WHAT YOU SHOULD DO => Would you please write out each entry precisely as given?

Saved entries =>
........
-- ==== Sys2Proof/Certificates/Slice0/Obligations.lean ====
section
/-! DEFINITION. The statements for the provers. The vocabulary they share stands first, written from the spec and not from
the model's own functions: the value of a digit array as the sum of R14, the digits of a number by division and remainder,
and the words of a region one by one. `Laws/Digits.lean` (`val_eq_sum`, `digits_getElem?`, `normalised_iff`) and
`Laws/Command.lean` (`regionWords_eq_some_iff`) say the same of the model's functions. -/

namespace Sys2Proof.Claims

open Sys2Proof.Machine

/-- `Σ d_i · 2^(52·i)` over the words of a digit array (R14). -/
def digitSum (a : List Word) : Nat := ∑ i ∈ Finset.range a.length, (a.getD i 0#64).toNat * 2 ^ (52 * i)

/-- Every word is below 2^52 (R14). -/
def AllDigits (a : List Word) : Prop := ∀ w ∈ a, w.toNat < 2 ^ 52

/-- Lane `l` of the region that starts at row `r` holds these words (none of them is `⊥`). -/
abbrev Present (s : State) (r : Row) (l : Nat) (a : List Word) : Prop :=
  ∀ i, i < a.length → s.word (r.toNat + i) l = a[i]?

/-- Lane `l` of the `n` rows from `row` on holds `Digits(v, n)` (R14). -/
abbrev HoldsDigits (t : State) (row l n v : Nat) : Prop :=
  ∀ i, i < n → (t.word (row + i) l).map BitVec.toNat = some (v / 2 ^ (52 * i) % 2 ^ 52)

/-- The core is about to run the latched command `k`, and the digit memory is in its canonical form (an invariant:
`StepKeepsInvariant`). -/
abbrev Ready (s : State) (k : Latch) : Prop := s.latch = some k ∧ s.dm.wf = true

/-- Lane `l` is active for the latched command (R15). -/
abbrev Active (s : State) (k : Latch) (l : Nat) : Prop := l < s.cfg.lanes ∧ k.mask.getLsbD l = true

/-- The region of `len` rows from row `r` on lies below DM_ROWS (R70). -/
abbrev InRange (s : State) (r : Row) (len : Nat) : Prop := r.toNat + len ≤ s.cfg.rows

/-- Two regions share no row. -/
abbrev Apart (r₁ : Row) (n₁ : Nat) (r₂ : Row) (n₂ : Nat) : Prop :=
  r₁.toNat + n₁ ≤ r₂.toNat ∨ r₂.toNat + n₂ ≤ r₁.toNat

/-- `t` is `s` after a normal completion (R52, R260): LATCH empty, BUSY = 0, DONE = 1, and no other register or status bit
changed. -/
def Completed (s t : State) : Prop :=
  t.latch = none ∧ t.busy = false ∧ t.done = true ∧ t.err = s.err ∧ t.errCode = s.errCode ∧ t.ovr = s.ovr ∧
    t.ie = s.ie ∧ t.laneMask = s.laneMask ∧ t.cmdLo = s.cmdLo ∧ t.cmdHi = s.cmdHi

/-- The command adds no entry for lane `l` to FAULT. -/
def NoNewFault (s t : State) (k : Latch) (l : Nat) : Prop :=
  ∀ u, FaultEntry.command u k.cmd l ∈ t.faults → FaultEntry.command u k.cmd l ∈ s.faults

/-- Lane `l` ends in the UB fault `u` (R264): it is recorded with the command word and the lane, it is the only entry the
command adds for the lane, and every word of the destination region is `⊥` in the lane. -/
def EndsInFault (s t : State) (k : Latch) (rd : Row) (len l : Nat) (u : UBReason) : Prop :=
  FaultEntry.command u k.cmd l ∈ t.faults ∧
    (∀ u', u' ≠ u → FaultEntry.command u' k.cmd l ∈ t.faults → FaultEntry.command u' k.cmd l ∈ s.faults) ∧
    ∀ i, i < len → t.word (rd.toNat + i) l = none

/-- `match` of the opcode map (R108). -/
def pattern : Opcode → CmdWord
  | .norm => 0x00000000000000000000000000000010#128
  | .normclr => 0x00000000000000000000000000000011#128
  | .normsqr => 0x00000000000000000000000000000012#128
  | .normtop => 0x00000000000000000000000000000013#128
  | .shl => 0x00000000000000000000000000000014#128
  | .shr => 0x00000000000000000000000000000015#128
  | .zero => 0x00000000000000000000000000000018#128
  | .copy => 0x00000000000000000000000000000019#128
  | .cmpge => 0x0000000000000000000000000000001A#128
  | .addmul => 0x00000000000000000000000000000001#128
  | .amred => 0x00000000000000000000000000000002#128
  | .ams => 0x00000000000000000000000000000003#128
  | .modsub => 0x00000000000000000000000000000004#128
  | .estq => 0x00000000000000000000000000000008#128
  | .mreduce => 0x00000000000000000000000000000009#128
  | .montfactor => 0x0000000000000000000000000000000C#128
  | .montrr => 0x0000000000000000000000000000000D#128

/-- `mask` of the opcode map (R108). -/
def mask : Opcode → CmdWord
  | .norm => 0xFFFFFFFF00000000FFFFFF00FFFFFFFF#128
  | .normclr => 0xFFFFFFFF00000000FFFFFF00FFFFFFFF#128
  | .normsqr => 0xFFFFFFFF00000000FFFFFFFFFFFFF8FF#128
  | .normtop => 0xFFFFFFFF00000000FFFFFFFFFFFFF8FF#128
  | .shl => 0xFFFFFFFF00000000FFFFFF00FFC0FFFF#128
  | .shr => 0xFFFFFFFF00000000FFFFFF00FFC0FFFF#128
  | .zero => 0xFFFFFFFFFFFF0000FFFFFF00FFFFFFFF#128
  | .copy => 0xFFFFFFFF00000000FFFFFF00FFFFFFFF#128
  | .cmpge => 0xFFFF000000000000FFFFFF00FFFFFFFF#128
  | .addmul => 0xFFFF000000000000FFFFFFFFFFFFF8FF#128
  | .amred => 0x0000000000000000FFFFFFFFFFFFF8FF#128
  | .ams => 0x0000000000000000FFFFFFFFFFFFF8FF#128
  | .modsub => 0x0000000000000000FFFFFFFFFFFFF8FF#128
  | .estq => 0xFFFF000000000000FFFFFFFFFFFFFFFF#128
  | .mreduce => 0xFFFFFFFF00000000FFFF0000FFFFFFFF#128
  | .montfactor => 0xFFFFFFFF00000000FFFFFFFFFFFFFFFF#128
  | .montrr => 0xFFFFFFFF00000000FFFFFFFFFFFFF8FF#128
........
ANSWER TO THIS TASK =>
-- ==== Sys2Proof/Certificates/Slice0/Obligations.lean ====
section
/-! DEFINITION. The statements for the provers. The vocabulary they share stands first, written from the spec and not from
the model's own functions: the value of a digit array as the sum of R14, the digits of a number by division and remainder,
and the words of a region one by one. `Laws/Digits.lean` (`val_eq_sum`, `digits_getElem?`, `normalised_iff`) and
`Laws/Command.lean` (`regionWords_eq_some_iff`) say the same of the model's functions. -/

namespace Sys2Proof.Claims

open Sys2Proof.Machine

/-- `Σ d_i · 2^(52·i)` over the words of a digit array (R14). -/
def digitSum (a : List Word) : Nat := ∑ i ∈ Finset.range a.length, (a.getD i 0#64).toNat * 2 ^ (52 * i)

/-- Every word is below 2^52 (R14). -/
def AllDigits (a : List Word) : Prop := ∀ w ∈ a, w.toNat < 2 ^ 52

/-- Lane `l` of the region that starts at row `r` holds these words (none of them is `⊥`). -/
abbrev Present (s : State) (r : Row) (l : Nat) (a : List Word) : Prop :=
  ∀ i, i < a.length → s.word (r.toNat + i) l = a[i]?

/-- Lane `l` of the `n` rows from `row` on holds `Digits(v, n)` (R14). -/
abbrev HoldsDigits (t : State) (row l n v : Nat) : Prop :=
  ∀ i, i < n → (t.word (row + i) l).map BitVec.toNat = some (v / 2 ^ (52 * i) % 2 ^ 52)

/-- The core is about to run the latched command `k`, and the digit memory is in its canonical form (an invariant:
`StepKeepsInvariant`). -/
abbrev Ready (s : State) (k : Latch) : Prop := s.latch = some k ∧ s.dm.wf = true

/-- Lane `l` is active for the latched command (R15). -/
abbrev Active (s : State) (k : Latch) (l : Nat) : Prop := l < s.cfg.lanes ∧ k.mask.getLsbD l = true

/-- The region of `len` rows from row `r` on lies below DM_ROWS (R70). -/
abbrev InRange (s : State) (r : Row) (len : Nat) : Prop := r.toNat + len ≤ s.cfg.rows

/-- Two regions share no row. -/
abbrev Apart (r₁ : Row) (n₁ : Nat) (r₂ : Row) (n₂ : Nat) : Prop :=
  r₁.toNat + n₁ ≤ r₂.toNat ∨ r₂.toNat + n₂ ≤ r₁.toNat

/-- `t` is `s` after a normal completion (R52, R260): LATCH empty, BUSY = 0, DONE = 1, and no other register or status bit
changed. -/
def Completed (s t : State) : Prop :=
  t.latch = none ∧ t.busy = false ∧ t.done = true ∧ t.err = s.err ∧ t.errCode = s.errCode ∧ t.ovr = s.ovr ∧
    t.ie = s.ie ∧ t.laneMask = s.laneMask ∧ t.cmdLo = s.cmdLo ∧ t.cmdHi = s.cmdHi

/-- The command adds no entry for lane `l` to FAULT. -/
def NoNewFault (s t : State) (k : Latch) (l : Nat) : Prop :=
  ∀ u, FaultEntry.command u k.cmd l ∈ t.faults → FaultEntry.command u k.cmd l ∈ s.faults

/-- Lane `l` ends in the UB fault `u` (R264): it is recorded with the command word and the lane, it is the only entry the
command adds for the lane, and every word of the destination region is `⊥` in the lane. -/
def EndsInFault (s t : State) (k : Latch) (rd : Row) (len l : Nat) (u : UBReason) : Prop :=
  FaultEntry.command u k.cmd l ∈ t.faults ∧
    (∀ u', u' ≠ u → FaultEntry.command u' k.cmd l ∈ t.faults → FaultEntry.command u' k.cmd l ∈ s.faults) ∧
    ∀ i, i < len → t.word (rd.toNat + i) l = none

/-- `match` of the opcode map (R108). -/
def pattern : Opcode → CmdWord
  | .norm => 0x00000000000000000000000000000010#128
  | .normclr => 0x00000000000000000000000000000011#128
  | .normsqr => 0x00000000000000000000000000000012#128
  | .normtop => 0x00000000000000000000000000000013#128
  | .shl => 0x00000000000000000000000000000014#128
  | .shr => 0x00000000000000000000000000000015#128
  | .zero => 0x00000000000000000000000000000018#128
  | .copy => 0x00000000000000000000000000000019#128
  | .cmpge => 0x0000000000000000000000000000001A#128
  | .addmul => 0x00000000000000000000000000000001#128
  | .amred => 0x00000000000000000000000000000002#128
  | .ams => 0x00000000000000000000000000000003#128
  | .modsub => 0x00000000000000000000000000000004#128
  | .estq => 0x00000000000000000000000000000008#128
  | .mreduce => 0x00000000000000000000000000000009#128
  | .montfactor => 0x0000000000000000000000000000000C#128
  | .montrr => 0x0000000000000000000000000000000D#128

/-- `mask` of the opcode map (R108). -/
def mask : Opcode → CmdWord
  | .norm => 0xFFFFFFFF00000000FFFFFF00FFFFFFFF#128
  | .normclr => 0xFFFFFFFF00000000FFFFFF00FFFFFFFF#128
  | .normsqr => 0xFFFFFFFF00000000FFFFFFFFFFFFF8FF#128
  | .normtop => 0xFFFFFFFF00000000FFFFFFFFFFFFF8FF#128
  | .shl => 0xFFFFFFFF00000000FFFFFF00FFC0FFFF#128
  | .shr => 0xFFFFFFFF00000000FFFFFF00FFC0FFFF#128
  | .zero => 0xFFFFFFFFFFFF0000FFFFFF00FFFFFFFF#128
  | .copy => 0xFFFFFFFF00000000FFFFFF00FFFFFFFF#128
  | .cmpge => 0xFFFF000000000000FFFFFF00FFFFFFFF#128
  | .addmul => 0xFFFF000000000000FFFFFFFFFFFFF8FF#128
  | .amred => 0x0000000000000000FFFFFFFFFFFFF8FF#128
  | .ams => 0x0000000000000000FFFFFFFFFFFFF8FF#128
  | .modsub => 0x0000000000000000FFFFFFFFFFFFF8FF#128
  | .estq => 0xFFFF000000000000FFFFFFFFFFFFFFFF#128
  | .mreduce => 0xFFFFFFFF00000000FFFF0000FFFFFFFF#128
  | .montfactor => 0xFFFFFFFF00000000FFFFFFFFFFFFFFFF#128
  | .montrr => 0xFFFFFFFF00000000FFFFFFFFFFFFF8FF#128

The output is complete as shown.